Open steveyen opened 5 years ago
Latest thinking / notes on this, from digging around...
https://github.com/blevesearch/bleve/blob/master/search/scorer/scorer_conjunction.go#L53
Perhaps the non-scoring conjunction of term-searchers is just an edge case of two more slightly general things...
it's either a constant scoring conjunction, where the constant happens to be 0.
or, it's a (new concept here) "uniform scoring conjunction", where all the children contribute the same exact score to the parent conjunction. So the conjunction's score ends up being a constant factor times the number of contributing children. And, in a conjunction, the number of contributing children is fixed for the lifetime of the search. For the edge case of the non-scoring conjunction, the constant factor or child-multiplier would be 0.
After more thoughts, looks like it (e.g., a "uniform scoring conjunction") is not going to work without some significant API "plumbing" changes or would only work in a narrow edge case of "keyword" type of analyzers.
Imagine a field had text like... "aa aa bb cc"
Then, when there's a conjunction search like, "+aa +bb +cc", the multiple roaring bitmaps for those terms can by AND'ed together (the conjunction optimization).
But, while Next()'ing through iterators, the "aa" term would have frequency 2, and "bb and "cc" would have frequency 1. So, a simple "uniform" scoring factor or multiplier wouldn't work in this case.
And, the existing TermFieldReader interface doesn't have enough way to pass that kind of signal upstairs -- it might have to be some new kind of interface like a MultiTermFieldReader, which feels like going too far.
Based on that, I think I'll push this chain of thought to the backburner.

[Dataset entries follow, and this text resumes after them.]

-- ==== Sys2Proof/Machine/Ops.lean ====
section
/-! DEFINITION. The shared operations: reading and writing dictionary objects, counters, free values, host memory writes and
what the device sends. -/

namespace Sys2Proof.Machine

/-- Answer of a meaning: it always has a next state. -/
abbrev Out := Host.Outcome State Fault Refusal

/-- ASCII name of a type as R58 gives it, as a little-endian value. -/
def typeName (code : Nat) : Nat :=
  let n : List Char :=
    if code == 1 then ['B', 'O', 'O', 'L', '8'] else if code == 2 then ['U', '8']
    else if code == 3 then ['U', '1', '6'] else if code == 4 then ['U', '3', '2'] else if code == 5 then ['U', '6', '4']
    else if code == 6 then ['I', '1', '6'] else if code == 7 then ['I', '3', '2'] else if code == 8 then ['I', '6', '4']
    else if code == 9 then ['F', '3', '2'] else if code == 10 then ['P', 'O', 'S'] else if code == 11 then ['P', 'C', 'T']
    else if code == 12 then ['O', 'C', 'T', '[', 'n', ']'] else ['D', 'O', 'M', 'A', 'I', 'N']
  ofLE (ascii n)

/-- SIZE of a type descriptor (R57, R58). -/
def typeSize (code : Nat) : Nat :=
  nth 0 [0, 1, 1, 2, 4, 8, 2, 4, 8, 4, 8, 2] code

/-- Tile curve temperatures and factors by default (R433). -/
def tileTemps : List Nat := [750, 800, 850, 900, 930, 950]
def tileFactors : List Nat := [10000, 9500, 8500, 6500, 4500, 2000]
/-- Memory curve temperatures and factors by default (R433). -/
def memTemps : List Nat := [850, 900, 950, 1000]
def memFactors : List Nat := [10000, 8000, 5000, 2000]
/-- Full scales of the current inputs by default (R571). -/
def isnsScales : List Nat := [3000, 720, 300, 220, 24, 72]

/-- Default of an object as its table gives it; objects whose default varies along an index range are given here. -/
def tableDefault (key : Nat) : Nat :=
  let index := key / 256
  let sub := key % 256
  if index < 0x000E then (if sub == 1 then typeSize index else if sub == 2 then typeName index else 2)
  else if index == 0x2201 && sub ≥ 0x10 then
    (if sub < 0x18 then nth 0 tileTemps (sub - 0x10) else nth 0 tileFactors (sub - 0x18))
  else if index == 0x2202 && sub ≥ 0x10 then
    (if sub < 0x18 then nth 0 memTemps (sub - 0x10) else nth 0 memFactors (sub - 0x18))
  else if index == 0x2203 && 1 ≤ sub && sub ≤ 6 then nth 0 isnsScales (sub - 1)
  else if 0x2210 ≤ index && index < 0x222F && sub == 1 then 500 + 25 * (index - 0x2210)
  else if 0x6040 ≤ index && index < 0x6080 && sub == 6 then 64 + (index - 0x6040) % 32
  else match objRow index sub with
    | some r => r.dflt
    | none => 0

/-- The value an object was given at reset (R66, R88). -/
def State.resetValue (s : State) (key : Nat) : Nat := (s.rst.find key).getD (tableDefault key)

/-- The stored value of an object. -/
def State.rd (s : State) (key : Nat) : Nat := (s.dict.find key).getD (s.resetValue key)

/-- Store a value in an object. -/
def State.wr (s : State) (key v : Nat) : State := { s with dict := s.dict.put key v }

/-- Store a two's complement value of `n` bits. -/
def State.wrInt (s : State) (key n : Nat) (v : Int) : State := s.wr key (ofSigned n v)

/-- Largest value of an object's type (R61). -/
def maxOf (key : Nat) : Nat :=
  match objRow (key / 256) (key % 256) with
  | some r => 2 ^ (8 * r.ty.size) - 1
  | none => 0

/-- Add to a counter, stopping at the largest value of its type (R61). -/
def State.bump (s : State) (key : Nat) (n : Nat := 1) : State := s.wr key (Nat.min (s.rd key + n) (maxOf key))

/-- Subtract from a number that counts what is in use. -/
def State.lower (s : State) (key : Nat) (n : Nat) : State := s.wr key (s.rd key - n)

/-- An object as a truth value. -/
def State.rdB (s : State) (key : Nat) : Bool := s.rd key != 0

/-- Draw the next free value number. -/
def State.draw (s : State) : Nat × State := (s.free, { s with free := s.free + 1 })

/-- A free value of the manual's own leaving (assumption 4). -/
def State.freeWord (s : State) : Nat × State := ((Config.freeWord s.free).toNat, { s with free := s.free + 1 })

/-- 16 bytes of the entropy source (R109). -/
def State.entropy16 (s : State) : Bytes × State :=
  (leBytes 16 (Config.entropy s.free).toNat, { s with free := s.free + 1 })

/-- Record something the device sends. -/
def State.send (s : State) (x : Sent) : State := { s with sent := s.sent ++ [x] }

/-- Whether the tie link is up (R505). -/
def State.tieUp (s : State) : Bool := decide (2 ≤ s.rd Obj.tieState)

/-- Send a message on the tie link (R478); while the link is down nothing leaves. -/
def State.tieSend (s : State) (kind tag : Nat) (body : Bytes) : State := if s.tieUp then s.send (.tie kind tag body) else s

/-- Write host memory; a write that comes due while the host is away is abandoned (R119). -/
def State.hostWrite (s : State) (addr : Nat) (bs : Bytes) : State :=
  { s with hostMem := if s.host then s.hostMem.writeBytes addr bs else s.hostMem }

/-- L (R28). -/
def State.courseLen (s : State) : Nat := 2 ^ s.rd Obj.courseLog2

/-- The current position (R27). -/
def State.pos (s : State) : Nat := s.rd Obj.position

/-- The course index under the current L (R28). -/
def State.course (s : State) : Nat := s.pos / s.courseLen

/-- The house rate (R24). -/
def State.fs (s : State) : Nat := s.rd Obj.houseRateHz

/-- Whether frames are being counted: LOCKED, BORROWED, COASTING or COAST_EXPIRED (R34). -/
def State.counting (s : State) : Bool := decide (2 ≤ s.rd Obj.clockState)

/-- A session. -/
def State.session (s : State) (i : Nat) : Session := s.sessions.getD i {}
/-- Store a session. -/
def State.setSession (s : State) (i : Nat) (x : Session) : State := { s with sessions := s.sessions.put i x }

/-- A ring. -/
def State.ring (s : State) (n : Nat) : Ring := s.rings.getD n {}
/-- Store a ring. -/
def State.setRing (s : State) (n : Nat) (r : Ring) : State := { s with rings := s.rings.put n r }

/-- A stream beside its objects. -/
def State.stream (s : State) (n : Nat) : Stream := s.streams.getD n {}
/-- Store a stream. -/
def State.setStream (s : State) (n : Nat) (x : Stream) : State := { s with streams := s.streams.put n x }

/-- A brick. -/
def State.brick (s : State) (k : Nat) : Brick := s.bricks.getD k {}
/-- Store a brick. -/
def State.setBrick (s : State) (k : Nat) (b : Brick) : State := { s with bricks := s.bricks.put k b }

/-- Replace bits of a position flag (R33). -/
def State.setFlag (s : State) (k : Nat) (b : Bool) : State := s.wr Obj.positionFlags (setBit (s.rd Obj.positionFlags) k b)

/-- Enter a new run of a progress record (R82). -/
def State.progStart (s : State) (index total : Nat) : State :=
  (((s.wr (Obj.progState index) 1).wr (Obj.progPosition index) 0).wr (Obj.progTotal index) total).wr (Obj.progResult index) 0

/-- A run of a progress record is held by something outside it, or goes on (R82). -/
def State.progHold (s : State) (index : Nat) (held : Bool) : State := s.wr (Obj.progState index) (if held then 5 else 1)

/-- A run of a progress record has come further by `n` units, at most to its TOTAL (R82). -/
def State.progAdd (s : State) (index n : Nat) : State :=
  s.wr (Obj.progPosition index) (Nat.min (s.rd (Obj.progPosition index) + n) (s.rd (Obj.progTotal index)))

/-- End a run of a progress record DONE (R82). -/
def State.progDone (s : State) (index : Nat) : State :=
  ((s.wr (Obj.progState index) 2).wr (Obj.progPosition index) (s.rd (Obj.progTotal index))).wr (Obj.progResult index) 0

/-- End a run of a progress record FAILED (R81). -/
def State.progFail (s : State) (index code : Nat) : State :=
  (s.wr (Obj.progState index) 3).wr (Obj.progResult index) code

/-- End a run of a progress record CANCELLED (R81). -/
def State.progCancel (s : State) (index : Nat) : State :=
  (s.wr (Obj.progState index) 4).wr (Obj.progResult index) 0

end Sys2Proof.Machine
end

Tracking an idea here before I forget it. Based on some of the optimization proposals happening over at https://github.com/blevesearch/bleve/pull/1110, I was thinking or wondering if there might be a way to optimize the handling of with-scoring, locations-included conjunctions of scorch term searchers.
Currently, in the classic searcher-conjunction handling codepaths, each of the leaf scorch term searchers have their own roaring iterator instances, which they separately Next() through. That is, if there are N term-searchers in a conjunction, there will be N roaring iterators, with N calls to roaring-iterator.Next() when parent conjunction Next() moves forward one hit.
Instead, we might be able to share a single roaring iterator here for all the N child term-searchers, since these optimized term searcher all will be sharing the same, computed, AND'ed-together "actual" bitmap instance.
Although that'll help for the "actual" side of the house, there would still need to be N roaring-iterators, though, for the "all" bitmaps that are needed to maintain the freq-norm and term-vector readers.
It might also be possible that this idea of a +scoring/+location conjunction optimization might be unify-able with the proposed "unadorned" (-scoring/-location) conjunction codepaths in PR #1110 , but haven't thought that far yet.